(Collected data)
+===+
-- ==== Sys2Proof/Machine/Step.lean ====
section
/-!
DEFINITION. Sys2Proof/Machine/Step.lean: one step takes the command at the front of the queue and gives it its effect.
-/
namespace Sys2Proof.Machine

/-- One step: the front command's effect on the state with the queue's rest; an empty queue leaves the block idle (log 1). -/
def step (s : State) : Host.Outcome State Fault Refusal :=
  match s.pending with
  | [] => .next s
  | c :: rest => exec c { s with pending := rest }

/-- The command that a word spells put at the front of the queue. No row of the opcode table gives bits, so no word spells
a command and the state is unchanged (log 4). -/
def State.withFetchWord (s : State) (nbits w : Nat) : State :=
  match Sys2Proof.decodeTableWord nbits w with
  | none => s
  | some c => { s with pending := c :: s.pending }

end Sys2Proof.Machine
end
+===+
## [What you have to do]
Go through the records above and count the lines with the word "lean" in them. Answer with the number only.

## [Exercise output]
2